-- ==== Sys2Proof/Laws/State.lean ====
section
/-! SUPPORT. What the smallest operations on the state leave alone and what they set, one lemma for each field. -/

namespace Sys2Proof.Machine

variable (s : State)

@[simp] theorem State.setReg_pending (f : Fld) (i v : Nat) : (s.setReg f i v).pending = s.pending := rfl
@[simp] theorem State.setReg_out (f : Fld) (i v : Nat) : (s.setReg f i v).out = s.out := rfl
@[simp] theorem State.setReg_fresh (f : Fld) (i v : Nat) : (s.setReg f i v).fresh = s.fresh := rfl
@[simp] theorem State.setReg_part (f : Fld) (i v : Nat) : (s.setReg f i v).part = s.part := rfl
@[simp] theorem State.setReg_pw (f : Fld) (i v : Nat) : (s.setReg f i v).pw = s.pw := rfl
@[simp] theorem State.setReg_res (f : Fld) (i v : Nat) : (s.setReg f i v).res = s.res := rfl
@[simp] theorem State.setReg_flash (f : Fld) (i v : Nat) : (s.setReg f i v).flash = s.flash := rfl
@[simp] theorem State.setReg_plan (f : Fld) (i v : Nat) : (s.setReg f i v).plan = s.plan := rfl
@[simp] theorem State.setReg_hp (f : Fld) (i v : Nat) : (s.setReg f i v).hp = s.hp := rfl
@[simp] theorem State.setReg_rooms (f : Fld) (i v : Nat) : (s.setReg f i v).rooms = s.rooms := rfl
@[simp] theorem State.setReg_ti (f : Fld) (i v : Nat) : (s.setReg f i v).ti = s.ti := rfl
@[simp] theorem State.setReg_md (f : Fld) (i v : Nat) : (s.setReg f i v).md = s.md := rfl
@[simp] theorem State.setReg_rt (f : Fld) (i v : Nat) : (s.setReg f i v).rt = s.rt := rfl
@[simp] theorem State.setReg_lk (f : Fld) (i v : Nat) : (s.setReg f i v).lk = s.lk := rfl
@[simp] theorem State.setReg_br (f : Fld) (i v : Nat) : (s.setReg f i v).br = s.br := rfl
@[simp] theorem State.setReg_rg (f : Fld) (i v : Nat) : (s.setReg f i v).rg = s.rg := rfl
@[simp] theorem State.setReg_pl (f : Fld) (i v : Nat) : (s.setReg f i v).pl = s.pl := rfl
@[simp] theorem State.setReg_fl (f : Fld) (i v : Nat) : (s.setReg f i v).fl = s.fl := rfl
@[simp] theorem State.setReg_at_ (f : Fld) (i v : Nat) : (s.setReg f i v).at_ = s.at_ := rfl
@[simp] theorem State.setReg_cb (f : Fld) (i v : Nat) : (s.setReg f i v).cb = s.cb := rfl
@[simp] theorem State.setReg_me (f : Fld) (i v : Nat) : (s.setReg f i v).me = s.me := rfl

@[simp] theorem State.setFlag_pending (f : Fld) (i : Nat) (b : Bool) : (s.setFlag f i b).pending = s.pending := rfl
@[simp] theorem State.setFlag_out (f : Fld) (i : Nat) (b : Bool) : (s.setFlag f i b).out = s.out := rfl
@[simp] theorem State.setFlag_fresh (f : Fld) (i : Nat) (b : Bool) : (s.setFlag f i b).fresh = s.fresh := rfl
@[simp] theorem State.setFlag_part (f : Fld) (i : Nat) (b : Bool) : (s.setFlag f i b).part = s.part := rfl
@[simp] theorem State.setFlag_pw (f : Fld) (i : Nat) (b : Bool) : (s.setFlag f i b).pw = s.pw := rfl
@[simp] theorem State.setFlag_res (f : Fld) (i : Nat) (b : Bool) : (s.setFlag f i b).res = s.res := rfl
@[simp] theorem State.setFlag_flash (f : Fld) (i : Nat) (b : Bool) : (s.setFlag f i b).flash = s.flash := rfl
@[simp] theorem State.setFlag_plan (f : Fld) (i : Nat) (b : Bool) : (s.setFlag f i b).plan = s.plan := rfl
@[simp] theorem State.setFlag_hp (f : Fld) (i : Nat) (b : Bool) : (s.setFlag f i b).hp = s.hp := rfl
@[simp] theorem State.setFlag_rooms (f : Fld) (i : Nat) (b : Bool) : (s.setFlag f i b).rooms = s.rooms := rfl
@[simp] theorem State.setFlag_ti (f : Fld) (i : Nat) (b : Bool) : (s.setFlag f i b).ti = s.ti := rfl
@[simp] theorem State.setFlag_md (f : Fld) (i : Nat) (b : Bool) : (s.setFlag f i b).md = s.md := rfl
@[simp] theorem State.setFlag_rt (f : Fld) (i : Nat) (b : Bool) : (s.setFlag f i b).rt = s.rt := rfl
@[simp] theorem State.setFlag_lk (f : Fld) (i : Nat) (b : Bool) : (s.setFlag f i b).lk = s.lk := rfl
@[simp] theorem State.setFlag_br (f : Fld) (i : Nat) (b : Bool) : (s.setFlag f i b).br = s.br := rfl
@[simp] theorem State.setFlag_rg (f : Fld) (i : Nat) (b : Bool) : (s.setFlag f i b).rg = s.rg := rfl
@[simp] theorem State.setFlag_pl (f : Fld) (i : Nat) (b : Bool) : (s.setFlag f i b).pl = s.pl := rfl
@[simp] theorem State.setFlag_fl (f : Fld) (i : Nat) (b : Bool) : (s.setFlag f i b).fl = s.fl := rfl
@[simp] theorem State.setFlag_at_ (f : Fld) (i : Nat) (b : Bool) : (s.setFlag f i b).at_ = s.at_ := rfl
@[simp] theorem State.setFlag_cb (f : Fld) (i : Nat) (b : Bool) : (s.setFlag f i b).cb = s.cb := rfl
@[simp] theorem State.setFlag_me (f : Fld) (i : Nat) (b : Bool) : (s.setFlag f i b).me = s.me := rfl
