-- ==== Sys2Proof/Laws/PerInstr.lean ====
section
/-! SUPPORT. One statement about the operands of every command, and a lemma for each: what a well-formed command names lies
in the spec's ranges. -/

namespace Sys2Proof.Laws.Sized

/-- The room pages a command names. -/
def pages : Instr → List Nat
  | .frameMigrationSwitch _ page | .promotionDone _ page | .larderReadData _ page _ _ _ _ _ | .biRsp _ _ page _
  | .bisnpResend _ _ page _ | .hmbFetchData _ page _ _ | .hmbFetchTimeout _ page => [page]
  | .pageRelease _ _ l => l.map Prod.fst
  | _ => []

/-- The pool members a command comes from or speaks of. -/
def members : Instr → List Nat
  | .amendment h _ _ | .amdResult h _ _ | .heartbeat h _ _ _ _ _ _ | .takeover h | .termResponse h _ _
  | .generate h _ | .importKey h _ _ | .exportKey h _ | .destroy h _ | .escrowKey h _ | .nonceRequest h
  | .clearToken h _ _ _ _ _ | .snapshotMsg h _ | .migrateBegin h _ _ _ | .migrateCutover h _ _ | .mirrorMsg h _
  | .pageRelease h _ _ => [h.src]
  | .heartbeatMissed peer | .landingRetry peer _ | .spdmSessionSetup peer _ _ _ => [peer]
  | _ => []

/-- The bytes a UIO request carries. -/
def carried : Instr → Option Nat
  | .uioRead _ length => some length
  | .uioWrite _ bytes => some bytes.length
  | _ => none

/-- A well-formed command names pages of a window (R106, R107) and members of a pool (R22), and a UIO request carries 1 to
4,096 bytes (R87). -/
def Statement (i : Instr) : Prop :=
  i.wellFormed = true →
    (∀ p ∈ pages i, p < 2 ^ 36) ∧ (∀ n ∈ members i, n < 4096) ∧ (∀ n, carried i = some n → 1 ≤ n ∧ n ≤ 4096)

/-- A command that names none of them. -/
theorem plain {i : Instr} (hp : pages i = []) (hm : members i = []) (hc : carried i = none) : Statement i :=
  fun _ => ⟨by simp [hp], by simp [hm], by simp [hc]⟩

/-- A command that names one page. -/
theorem paged {i : Instr} {p : Nat} (hw : i.wellFormed = pageOk p) (hp : pages i = [p]) (hm : members i = [])
    (hc : carried i = none) : Statement i := by
  intro h
  rw [hw] at h
  exact ⟨by simpa [hp, pageOk] using h, by simp [hm], by simp [hc]⟩

/-- A Landing message. -/
theorem sent {i : Instr} {n : Nat} (hw : i.wellFormed = memberOk n) (hp : pages i = []) (hm : members i = [n])
    (hc : carried i = none) : Statement i := by
  intro h
  rw [hw] at h
  exact ⟨by simp [hp], by simpa [hm, memberOk] using h, by simp [hc]⟩

/-- A UIO request. -/
theorem uio {i : Instr} {n : Nat} (hw : i.wellFormed = uioOk n) (hp : pages i = []) (hm : members i = [])
    (hc : carried i = some n) : Statement i := by
  intro h
  rw [hw] at h
  exact ⟨by simp [hp], by simp [hm], by simpa [hc, uioOk] using h⟩
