-- ==== Sys2Proof/Tests/Slice0.lean ====
section
/-! SUPPORT. The model's own tests: terms the well-formedness check refuses, small runs of one command with the result that
the rule named gives, and for each obligation a state and operands that meet its hypotheses, clause by clause. -/

namespace Sys2Proof.Tests

open Machine

set_option Elab.async false

/-! ### Small states -/

/-- A device in a state, all else as after reset. -/
def inState (d : DevState) : State := { State.reset with pw := { State.reset.pw with dev := d } }

/-- A device that serves, with no floor plan. -/
def on : State := inState .serving

/-- A profile of 1,000 frames, four planes, one percent spare. -/
def profile : MediaProfile where
  name := []
  vendor := 1
  device := 1
  frames := 1000
  sysFrames := 0
  banks := 4
  bankShift := 2
  progPerPkg := 2
  spareInit := 100
  rl := 1
  tsusMax := 1
  tminrun := 1
  tresMax := 1
  tprogTyp := 1
  tprogMax := 2
  teraseMax := 1
  tta := 4
  busRate := 2
  progCurrent := 1
  drift := []
  rated := 10000
  refreshBits := 20
  uncRetire := 1

/-- A floor plan with every wing, Larder channel and cellar enabled and one ring for requester 0. -/
def plan : Plan where
  imageSeq := 5
  imageId := 0
  keyIndex := 0
  units :=
    { wingEn := 0xFF, larderEn := 0xFF, cellarEn := 0xFFFFFFFF, profile := List.replicate 32 0,
      packages := List.replicate 32 1 }
  media := [(0, profile)]
  larder :=
    { speed := 0, ranks := 1, density := 0, topo := 0, capacity := 16, refresh := 0, train := 0, metaShare := 8,
      dirShare := 8, scrubHours := 24 }
  rooms := []
  rings := [{ requester := 0, count := 1, mask := 0xFF, charge := 1 }]
  power := []
  mons := [{ low := 1, high := 4000, glitch := 2, qual := 1, sense := 0, enabled := true, reservoir := false }]
  steps := []
  retries := 3
  thermal :=
    { warn := 300, throttle := 340, shutdown := 420, hyst := 8, mediaLo := 0, mediaHi := 280, drainLo := -40,
      drainHi := 380, chgLo := 0, chgHi := 240 }
  react := []
  pantry := []
  pool := { role := 0, index := 0, poolId := 0, standby := 0xFFFF, transport := 0, mgmt := 0 }
  attic := List.replicate 11 8
  limits := { capMiB := 16, spareFloor := 5, wearDelta := 100, horizon := 1000 }
  fwVersion := [1, 2]
  bist :=
    { hallLbist := 0, hallMbist := 0, wingLbist := List.replicate 8 0, wingMbist := List.replicate 8 0, bootBist := 0 }
  service := { wings := 0, larders := 0, cellars := 0, flags := 0 }

/-- A persistent room of 1 GiB at DPA 0, open to every requester. -/
def roomCfg : RoomCfg where
  room := 1
  cls := 0
  attr := 0x10
  tier := 0
  action := 0
  keySlot := 0
  base := 0
  size := 2 ^ 30
  weight := 4
  credits := 64
  acl := []
  region := 0

/-- A room in service with none of its credits in use. -/
def room (c : RoomCfg) : Room where
  cfg := c
  state := .serving
  inUse := 0
  limit := c.credits
  tokens := 4
  allocFail := 0
  plain := 0
  secure := 0
  deferred := 0
  forwarding := false
  former := none

/-- A device that serves with the link up, the plan above, one package on every cellar, room 1, and requester 0 a
management requester with a decoder and an extent of the room. -/
def up : State :=
  let s : State := { on with
    plan := some plan
    rooms := [(1, room roomCfg)]
    hp := { on.hp with
      link := .l0
      decoders := [(0, { hpaBase := 2 ^ 40, size := 2 ^ 30, ways := 1, granularity := 256, way := 0, dpaBase := 0 })]
      extents := [{ requester := 0, room := 1, region := 0, base := 0, size := 2 ^ 30 }] }
    regs := [] }
  let s := s.setReg .HALL_HP_MGMT_VALID0 0 1
  let s := (s.setReg .CEL_STATUS_PRESENT 0 1).setReg .CEL_STATUS_PRESENT 4 1
  let s := (s.setReg .FBX_PD_ON 0 (2 ^ 46 - 1)).setFlag .COR_LINK_UP 0 true
  s

/-- A table with no entry is canonical. -/
theorem regsOk_nil : RegsOk [] := ⟨trivial, fun _ h => nomatch h⟩

/-- The state above has a canonical table. -/
theorem regsOk_up : RegsOk up.regs := by
  unfold up
  repeat first
    | exact regsOk_nil
    | apply regsOk_setReg

/-- A host request of requester 0 at the first line of room 1. -/
def hostReq : HostReq := { requester := 0, hpa := 0x10000000000, tag := 7, ideOk := true, pantry := .clean }

/-- A management requester's mailbox command. -/
def boss : Sender := { requester := 0, landing := false }

/-! ### Ill-formed commands -/

/-- A descriptor line past the last (R209, R214). -/
theorem ill_descriptor_line : (Instr.descriptorRewrite 0 0 (2 ^ 27) 0).wellFormed = false := by decide

/-- A frame no map entry can name (R117). -/
theorem ill_frame : (Instr.mediaReadData 0 0 (2 ^ 26) 0 [.clean] none).wellFormed = false := by decide

/-- A media read without a read (R203). -/
theorem ill_media_read_empty : (Instr.mediaReadData 0 0 0 0 [] none).wellFormed = false := by decide

/-- A media line of three host lines (R201). -/
theorem ill_media_line : (Instr.mediaReadData 0 0 0 0 [.clean]
    (some (List.replicate 3 { ct := 0, mac := 0, poison := false }))).wellFormed = false := by decide

/-- A page past the largest window (R106, R107), in each command that names one. -/
theorem ill_page :
    (Instr.frameMigrationSwitch 0 (2 ^ 36)).wellFormed = false ∧ (Instr.promotionDone 0 (2 ^ 36)).wellFormed = false ∧
    (Instr.larderReadData 0 (2 ^ 36) 0 .data .clean .clean none).wellFormed = false ∧
    (Instr.biRsp 0 0 (2 ^ 36) 0).wellFormed = false ∧ (Instr.bisnpResend 0 0 (2 ^ 36) 0).wellFormed = false ∧
    (Instr.hmbFetchData 0 (2 ^ 36) true false).wellFormed = false ∧
    (Instr.hmbFetchTimeout 0 (2 ^ 36)).wellFormed = false := by decide

/-- UIO requests of no byte and of 4,097 bytes (R87). -/
theorem ill_uio :
    (Instr.uioRead hostReq 0).wellFormed = false ∧ (Instr.uioRead hostReq 4097).wellFormed = false ∧
    (Instr.uioWrite hostReq []).wellFormed = false := by decide

/-- Register accesses outside their BAR, or of no byte (R92, R559). -/
theorem ill_access :
    (Instr.registerRead .bar0 0 (2 ^ 28) 8 false true).wellFormed = false ∧
    (Instr.registerWrite .bar2 0 (2 ^ 30) 8 0).wellFormed = false ∧
    (Instr.registerRead .bar4 0 (2 ^ 25) 8 false true).wellFormed = false ∧
    (Instr.registerWrite .i3c 0 (2 ^ 32) 8 0).wellFormed = false ∧
    (Instr.registerRead .bar0 0 0 0 false true).wellFormed = false ∧
    (Instr.registerRead .bar0 0 0 9 false true).wellFormed = false := by decide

▸ **Your goal**:
Return, without any change, only the lines from the one containing "(Instr.hmbFetchTimeout 0 (2" through the last line of the entries above.

▸ **Result**:
    (Instr.hmbFetchTimeout 0 (2 ^ 36)).wellFormed = false := by decide

/-- UIO requests of no byte and of 4,097 bytes (R87). -/
theorem ill_uio :
    (Instr.uioRead hostReq 0).wellFormed = false ∧ (Instr.uioRead hostReq 4097).wellFormed = false ∧
    (Instr.uioWrite hostReq []).wellFormed = false := by decide

/-- Register accesses outside their BAR, or of no byte (R92, R559). -/
theorem ill_access :
    (Instr.registerRead .bar0 0 (2 ^ 28) 8 false true).wellFormed = false ∧
    (Instr.registerWrite .bar2 0 (2 ^ 30) 8 0).wellFormed = false ∧
    (Instr.registerRead .bar4 0 (2 ^ 25) 8 false true).wellFormed = false ∧
    (Instr.registerWrite .i3c 0 (2 ^ 32) 8 0).wellFormed = false ∧
    (Instr.registerRead .bar0 0 0 0 false true).wellFormed = false ∧
    (Instr.registerRead .bar0 0 0 9 false true).wellFormed = false := by decide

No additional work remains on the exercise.